**Listed records:**
-- ==== Sys2Proof/Laws/TimeFrames.lean ====
section
/-! SUPPORT. Which parts of the state the operations of Machine/Time.lean may change. -/
namespace Sys2Proof.Machine

theorem State.emitEpoch_same : ∀ (s : State) a b, Same mask22 s (State.emitEpoch s a b) := by
  intro s a b
  unfold State.emitEpoch
  exact (by
    extract_lets +onlyGivenNames -merge x0 x1 x2 x3 x4 x5
    have h5 : Same mask22 s x5 := (Same.set_cw _ (Same.refl _ _) rfl)
    exact (Same.ite h5 (Same.ite (Same.then h5 (State.emit_same ..) rfl) (Same.foldl _ h5 (fun sv _ => (Same.mono (State.emitItem_same ..) rfl))))))

theorem State.emitStart_same : ∀ (s : State) a b, Same mask169 s (State.emitStart s a b) := by
  intro s a b
  unfold State.emitStart
  extract_lets +onlyGivenNames -merge owed common q e mine y s1
  have h1 : Same mask169 s s1 := Same.set_time _ (Same.refl _ _) rfl
  have hs : ∀ u i, Same mask169 s u → Same mask169 s (u.emitItem i) := fun u i h => Same.then h (State.emitItem_same ..) rfl
  clear_value common
  cases common with
  | none => exact hs _ _ h1
  | some i =>
    cases i with
    | ctl t c => exact hs _ _ h1
    | record r o =>
      cases o with
      | some n => exact hs _ _ h1
      | none =>
        dsimp only
        exact hs _ _ (Same.foldl _ (Same.set_cw _ h1 rfl) (fun _ _ => Same.mono (State.emitItem_same ..) rfl))

theorem State.settleAll_same : ∀ (s : State) a, Same 0xa0000 s (State.settleAll s a) := by
  intro s a
  unfold State.settleAll
  exact (Same.mono (State.settleLanes_same ..) rfl)

theorem State.setQuality_same : ∀ (s : State) a b, Same mask105 s (State.setQuality s a b) := by
  intro s a b
  unfold State.setQuality
  exact (Same.ite (Same.refl _ _) (by
    extract_lets +onlyGivenNames -merge x0 x1 x2 x3 x4
    have h4 : Same mask105 s x4 := (Same.set_time_cw _ _ (Same.refl _ _) rfl)
    exact (Same.then (Same.then (Same.then (Same.then h4 (State.emit_same ..) rfl) (State.emitEpoch_same ..) rfl) (State.settleAll_same ..) rfl) (State.alert_same ..) rfl)))

theorem State.syncTo_same : ∀ (s : State) a, Same mask55 s (State.syncTo s a) := by
  intro s a
  unfold State.syncTo
  exact (by
    extract_lets +onlyGivenNames -merge x0
    exact (Same.ite (Same.refl _ _) (Same.then (State.setPar_same _ _ _ _ rfl) (State.emit_same ..) rfl)))

theorem State.decideStep_same : ∀ (s : State) a, Same 0x40 s (State.decideStep s a) := by
  intro s a
  unfold State.decideStep
  exact (by
    extract_lets +onlyGivenNames -merge x0
    exact (Same.ite (Same.refl _ _) (Same.ite (Same.ite (Same.set_time _ (Same.refl _ _) rfl) (Same.refl _ _)) (Same.ite (Same.set_time _ (Same.refl _ _) rfl) (Same.refl _ _)))))

theorem State.servo_same : ∀ (s : State) a, Same mask193 s (State.servo s a) := by
  intro s a
  unfold State.servo
  exact (by
    extract_lets +onlyGivenNames -merge x0 x1 x2 x3
    have h0 : Same mask193 s x0 := (State.setPar_same _ _ _ _ rfl)
    have h3 : Same mask193 s x3 := (Same.set_time _ h0 rfl)
    exact (Same.then (Same.then h3 (State.syncTo_same ..) rfl) (State.decideStep_same ..) rfl))

theorem State.setMaster_same : ∀ (s : State) a b, Same mask183 s (State.setMaster s a b) := by
  intro s a b
  unfold State.setMaster
  exact (Same.ite (Same.refl _ _) (by
    extract_lets +onlyGivenNames -merge x0 x1
    have h1 : Same mask183 s x1 := (Same.set_time _ (Same.refl _ _) rfl)
    exact (Same.ite h1 (Same.then h1 (State.syncTo_same ..) rfl))))

theorem State.servoEffect_same : ∀ (s : State) a, Same mask183 s (State.servoEffect s a) := by
  intro s a
  unfold State.servoEffect
  exact (by
    extract_lets +onlyGivenNames -merge x0 x1
    have h1 : Same mask183 s x1 := (Same.set_time _ (Same.refl _ _) rfl)
    exact (Same.then h1 (State.syncTo_same ..) rfl))

theorem State.rebase_same : ∀ (s : State) a, Same 0xfd230fe1d0 s (State.rebase s a) := by
  intro s a
  unfold State.rebase
  exact (Same.then (Same.set_now_time_edge_run_ex_ca_tone_clamp_conv_slice_overlap_driven_cw_stream_dram_pflLast _ _ _ _ _ _ _ _ _ _ _ _ _ _ _ _ (Same.refl _ _) rfl) (State.shiftTimers_same ..) rfl)

theorem State.newEpoch_same : ∀ (s : State) a, Same mask283 s (State.newEpoch s a) := by
  intro s a
  unfold State.newEpoch
  exact (State.setAt_same _ _ _ _ _ rfl)

theorem State.cancelLoad_same : ∀ (s : State), Same mask89 s (State.cancelLoad s) := by
  intro s
  unfold State.cancelLoad
  exact (by
    extract_lets +onlyGivenNames -merge x0 x1
    have h1 : Same mask89 s x1 := (Same.set_time _ (Same.refl _ _) rfl)
    exact (Same.next (Same.next h1 (State.setPar_same _ _ _ _ rfl)) (State.cnt_same _ _ _ rfl)))

theorem State.timeReject_same : ∀ (s : State) a b, Same mask45 s (State.timeReject s a b) := by
  intro s a b
  unfold State.timeReject
  exact (State.reject_same _ _ _ _ _ _ rfl)

theorem State.loadCmd_same : ∀ (s : State), Same mask71 s (State.loadCmd s) := by
  intro s
  unfold State.loadCmd
  exact (Same.ite (Same.mono (State.timeReject_same ..) rfl) (by
    extract_lets +onlyGivenNames -merge x0
    exact (Same.ite (Same.mono (State.cancelLoad_same ..) rfl) (Same.next (Same.set_time _ (Same.refl _ _) rfl) (State.setPar_same _ _ _ _ rfl)))))

theorem State.restartAt_same : ∀ (s : State) a, Same mask279 s (State.restartAt s a) := by
  intro s a
  unfold State.restartAt
  exact (Same.then (Same.foldl _ (Same.refl _ _) (fun _ _ => Same.mono (State.caiLoad_same ..) rfl)) (State.unitsLoad_same ..) rfl)

theorem State.rebaseReleases_same : ∀ (s : State) a, Same 0x9000002600 s (State.rebaseReleases s a) := by
  intro s a
  unfold State.rebaseReleases
  exact (Same.set_guard_line_ex_clk_ds _ _ _ _ _ (Same.refl _ _) rfl)

theorem State.servoReset_same : ∀ (s : State), Same mask55 s (State.servoReset s) := by
  intro s
  unfold State.servoReset
  exact (Same.ite (Same.refl _ _) (Same.mono (State.syncTo_same ..) rfl))

theorem State.loadTime_same : ∀ (s : State) a, Same mask154 s (State.loadTime s a) := by
  intro s a
  unfold State.loadTime
  exact (by
    extract_lets +onlyGivenNames -merge x0 x1 x2
    have h0 : Same mask154 s x0 := (Same.then (Same.mono (State.discardEvents_same ..) rfl) (State.rebase_same ..) rfl)
    have h1 : Same mask154 s x1 := (Same.then (Same.set_time _ h0 rfl) (State.rebaseReleases_same ..) rfl)
    have h2 : Same mask154 s x2 := (Same.next h1 (State.setPar_same _ _ _ _ rfl))
    exact (Same.then (Same.then (Same.then (Same.then (Same.next h2 (State.setPar_same _ _ _ _ rfl)) (State.requeue_same ..) rfl) (State.restartAt_same ..) rfl) (State.settleAll_same ..) rfl) (State.servoReset_same ..) rfl))

theorem State.loadEffect_same : ∀ (s : State) a b, Same mask163 s (State.loadEffect s a b) := by
  intro s a b
  unfold State.loadEffect
  exact (Same.ite (Same.mono (State.cancelLoad_same ..) rfl) (Same.mono (State.loadTime_same ..) rfl))

theorem State.placeAll_same : ∀ (s : State), Same 0x90422026c0 s (State.placeAll s) := by
  intro s
  unfold State.placeAll
  exact (Same.set_time_edge_guard_line_ex_slots_cw_cai_clk_ds _ _ _ _ _ _ _ _ _ _ (Same.refl _ _) rfl)

theorem State.flushSource_same : ∀ (s : State) a, Same mask119 s (State.flushSource s a) := by
  intro s a
  unfold State.flushSource
  exact (by
    extract_lets +onlyGivenNames -merge x0 x1
    have h0 : Same mask119 s x0 := (Same.foldl _ (Same.refl _ _) (fun sv _ => (Same.mono (State.judge_same ..) rfl)))
    exact (Same.foldl _ (Same.then h0 (State.setEdge_same ..) rfl) (fun _ _ => Same.mono (State.admitRec_same ..) rfl)))

theorem State.forwardStep_same : ∀ (s : State) a b, Same mask286 s (State.forwardStep s a b) := by
  intro s a b
  unfold State.forwardStep
  exact (by
    extract_lets +onlyGivenNames -merge x0 x1 x2 x3 x4 x5 x6
    have h2 : Same mask286 s x2 := (Same.set_now_time _ _ (Same.refl _ _) rfl)
    have h3 : Same mask286 s x3 := (Same.foldl _ (Same.then (Same.then h2 (State.shiftTimers_same ..) rfl) (State.placeAll_same ..) rfl) (fun _ _ => Same.mono (State.flushSource_same ..) rfl))
    have h5 : Same mask286 s x5 := (Same.then (Same.then (Same.set_cw _ h3 rfl) (State.store_same ..) rfl) (State.newEpoch_same ..) rfl)
    have h6 : Same mask286 s x6 := (Same.set_conv _ h5 rfl)
    exact (Same.foldl _ (Same.then (Same.then (Same.next h6 (State.cnt_same _ _ _ rfl)) (State.emitEpoch_same ..) rfl) (State.settleAll_same ..) rfl) (fun _ _ => Same.mono (State.caiTouchPier_same ..) rfl)))

theorem State.backwardStep_same : ∀ (s : State) a, Same mask111 s (State.backwardStep s a) := by
  intro s a
  unfold State.backwardStep
  exact (by
    extract_lets +onlyGivenNames -merge x0 x1
    have h1 : Same mask111 s x1 := (Same.next (Same.mono (State.rebase_same ..) rfl) (State.setPar_same _ _ _ _ rfl))
    exact (Same.then (Same.next (Same.set_time _ h1 rfl) (State.cnt_same _ _ _ rfl)) (State.settleAll_same ..) rfl))

theorem State.ppsEnable_same : ∀ (s : State) a, Same 0x40 s (State.ppsEnable s a) := by
  intro s a
  unfold State.ppsEnable
  exact (Same.ite (Same.refl _ _) (by
    extract_lets +onlyGivenNames -merge x0 x1
    exact (Same.set_time _ (Same.refl _ _) rfl)))

theorem State.ppsEdge_same : ∀ (s : State) a, Same 0x40 s (State.ppsEdge s a) := by
  intro s a
  unfold State.ppsEdge
  exact (by
    extract_lets +onlyGivenNames -merge x0
    exact (by
      split
      · exact (Same.ite (Same.set_time _ (Same.refl _ _) rfl) (Same.refl _ _))
      · exact (Same.ite (Same.refl _ _) (by
        extract_lets +onlyGivenNames -merge x0 x1 x2
        exact (Same.set_time _ (Same.refl _ _) rfl)))))

theorem State.ppsRise_same : ∀ (s : State) a, Same mask33 s (State.ppsRise s a) := by
  intro s a
  unfold State.ppsRise
  extract_lets +onlyGivenNames -merge lost s1
  have h1 : Same mask33 s s1 := Same.mono (State.crossing_same ..) rfl
  refine Same.ite h1 ?_
  extract_lets +onlyGivenNames -merge s2 s3
  have h2 : Same mask33 s s2 := Same.next h1 (State.setPar_same _ _ _ _ rfl)
  have h3 : Same mask33 s s3 :=
    Same.ite (Same.then (Same.then h2 (State.draw_same ..) rfl) (State.decideStep_same ..) rfl) h2
  clear_value s3
  generalize s3.time.load = o
  cases o with
  | none => exact h3
  | some l => exact Same.ite (Same.then h3 (State.loadEffect_same ..) rfl) h3

theorem State.bestMaster_same : ∀ (s : State) a b, Same mask196 s (State.bestMaster s a b) := by
  intro s a b
  unfold State.bestMaster
  exact (Same.ite (Same.refl _ _) (by
    extract_lets +onlyGivenNames -merge x0 x1 x2 x3
    have h3 : Same mask196 s x3 := (Same.next (Same.then (Same.then (Same.mono (State.draw_same ..) rfl) (State.draw_same ..) rfl) (State.draw_same ..) rfl) (State.setPar_same _ _ _ _ rfl))
    exact (Same.then h3 (State.setMaster_same ..) rfl)))

theorem State.ptpTake_same : ∀ (s : State) a b c, Same mask188 s (State.ptpTake s a b c) := by
  intro s a b c
  unfold State.ptpTake
  exact (Same.ite (Same.mono (State.bestMaster_same ..) rfl) (by
    extract_lets +onlyGivenNames -merge x0 x1
    have h1 : Same mask188 s x1 := (Same.ite (Same.set_time _ (Same.refl _ _) rfl) (Same.refl _ _))
    exact (Same.ite (Same.then (Same.then h1 (State.draw_same ..) rfl) (State.servo_same ..) rfl) h1)))

theorem State.ptpReceive_same : ∀ (s : State) a b c, Same mask284 s (State.ptpReceive s a b c) := by
  intro s a b c
  unfold State.ptpReceive
  exact (by
    split
    · exact (Same.then (State.cnt_same _ _ _ rfl) (State.partnerFault_same ..) rfl)
    · exact (Same.ite (Same.mono (State.ptpTake_same ..) rfl) (Same.refl _ _)))

theorem State.ptpOut_same : ∀ (s : State) a b c, Same 0x2 s (State.ptpOut s a b c) := by
  intro s a b c
  unfold State.ptpOut
  exact (Same.mono (State.send_same ..) rfl)

theorem State.ptpSend_same : ∀ (s : State) a b c, Same 0x42 s (State.ptpSend s a b c) := by
  intro s a b c
  unfold State.ptpSend
  exact (Same.ite (Same.refl _ _) (Same.ite (Same.mono (State.ptpOut_same ..) rfl) (by
    extract_lets +onlyGivenNames -merge x0 x1 x2
    have h2 : Same 0x42 s x2 := (Same.set_time _ (Same.refl _ _) rfl)
    exact (Same.ite (Same.then h2 (State.ptpOut_same ..) rfl) (Same.ite (Same.then (Same.then h2 (State.ptpOut_same ..) rfl) (State.ptpOut_same ..) rfl) (Same.then h2 (State.ptpOut_same ..) rfl))))))

theorem State.tableUpdate_same : ∀ (s : State), Same 0x40 s (State.tableUpdate s) := by
  intro s
  unfold State.tableUpdate
  exact (Same.foldl _ (Same.refl _ _) (fun sv _ => (Same.ite (Same.refl _ _) (by
    extract_lets +onlyGivenNames -merge x0 x1
    exact (Same.set_time _ (Same.refl _ _) rfl)))))

theorem State.levelOnly_same : ∀ (s : State) a b, Same 0x80 s (State.levelOnly s a b) := by
  intro s a b
  unfold State.levelOnly
  exact (by
    extract_lets +onlyGivenNames -merge x0
    exact (Same.ite (Same.mono (State.setEdge_same ..) rfl) (Same.mono (State.setEdge_same ..) rfl)))

theorem State.edgeIn_same : ∀ (s : State) a b c d, Same mask33 s (State.edgeIn s a b c d) := by
  intro s a b c d
  unfold State.edgeIn
  exact (Same.ite (Same.refl _ _) (Same.ite (Same.mono (State.levelOnly_same ..) rfl) (by
    extract_lets +onlyGivenNames -merge x0
    exact (Same.ite (Same.ite (Same.mono (State.ppsRise_same ..) rfl) (Same.mono (State.ppsFall_same ..) rfl)) (Same.mono (State.crossing_same ..) rfl)))))

theorem State.inputMoved_same : ∀ (s : State) a b c, Same 0x80 s (State.inputMoved s a b c) := by
  intro s a b c
  unfold State.inputMoved
  exact (by
    extract_lets +onlyGivenNames -merge x0
    exact (Same.ite (Same.refl _ _) (Same.mono (State.setEdge_same ..) rfl)))

theorem State.setTrim_same : ∀ (s : State) a b, Same mask209 s (State.setTrim s a b) := by
  intro s a b
  unfold State.setTrim
  exact (by
    extract_lets +onlyGivenNames -merge x0
    have h0 : Same mask209 s x0 := (State.setPar_same _ _ _ _ (by split <;> rfl))
    exact (Same.set_time _ h0 rfl))

theorem State.measured_same : ∀ (s : State) a b c, Same mask209 s (State.measured s a b c) := by
  intro s a b c
  unfold State.measured
  exact (by
    extract_lets +onlyGivenNames -merge x0 x1 x2
    have h2 : Same mask209 s x2 := (Same.set_time _ (Same.refl _ _) rfl)
    exact (Same.ite (by
      extract_lets +onlyGivenNames -merge x0 x1 x2
      have h1 : Same mask209 s x1 := (Same.ite (Same.set_time _ h2 rfl) h2)
      have h2 : Same mask209 s x2 := (Same.ite (Same.then h1 (State.setTrim_same ..) rfl) h1)
      exact (Same.then h2 (State.setTrim_same ..) rfl)) (Same.ite (Same.then h2 (State.setTrim_same ..) rfl) (Same.refl _ _))))

end Sys2Proof.Machine
end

**Your objective:**
The records above should be printed exactly, please, from the first line through the line containing "have h1 : Same mask169", with both ends kept and nothing past it.

**Answer for the task:**
-- ==== Sys2Proof/Laws/TimeFrames.lean ====
section
/-! SUPPORT. Which parts of the state the operations of Machine/Time.lean may change. -/
namespace Sys2Proof.Machine

theorem State.emitEpoch_same : ∀ (s : State) a b, Same mask22 s (State.emitEpoch s a b) := by
  intro s a b
  unfold State.emitEpoch
  exact (by
    extract_lets +onlyGivenNames -merge x0 x1 x2 x3 x4 x5
    have h5 : Same mask22 s x5 := (Same.set_cw _ (Same.refl _ _) rfl)
    exact (Same.ite h5 (Same.ite (Same.then h5 (State.emit_same ..) rfl) (Same.foldl _ h5 (fun sv _ => (Same.mono (State.emitItem_same ..) rfl))))))

theorem State.emitStart_same : ∀ (s : State) a b, Same mask169 s (State.emitStart s a b) := by
  intro s a b
  unfold State.emitStart
  extract_lets +onlyGivenNames -merge owed common q e mine y s1
  have h1 : Same mask169 s s1 := Same.set_time _ (Same.refl _ _) rfl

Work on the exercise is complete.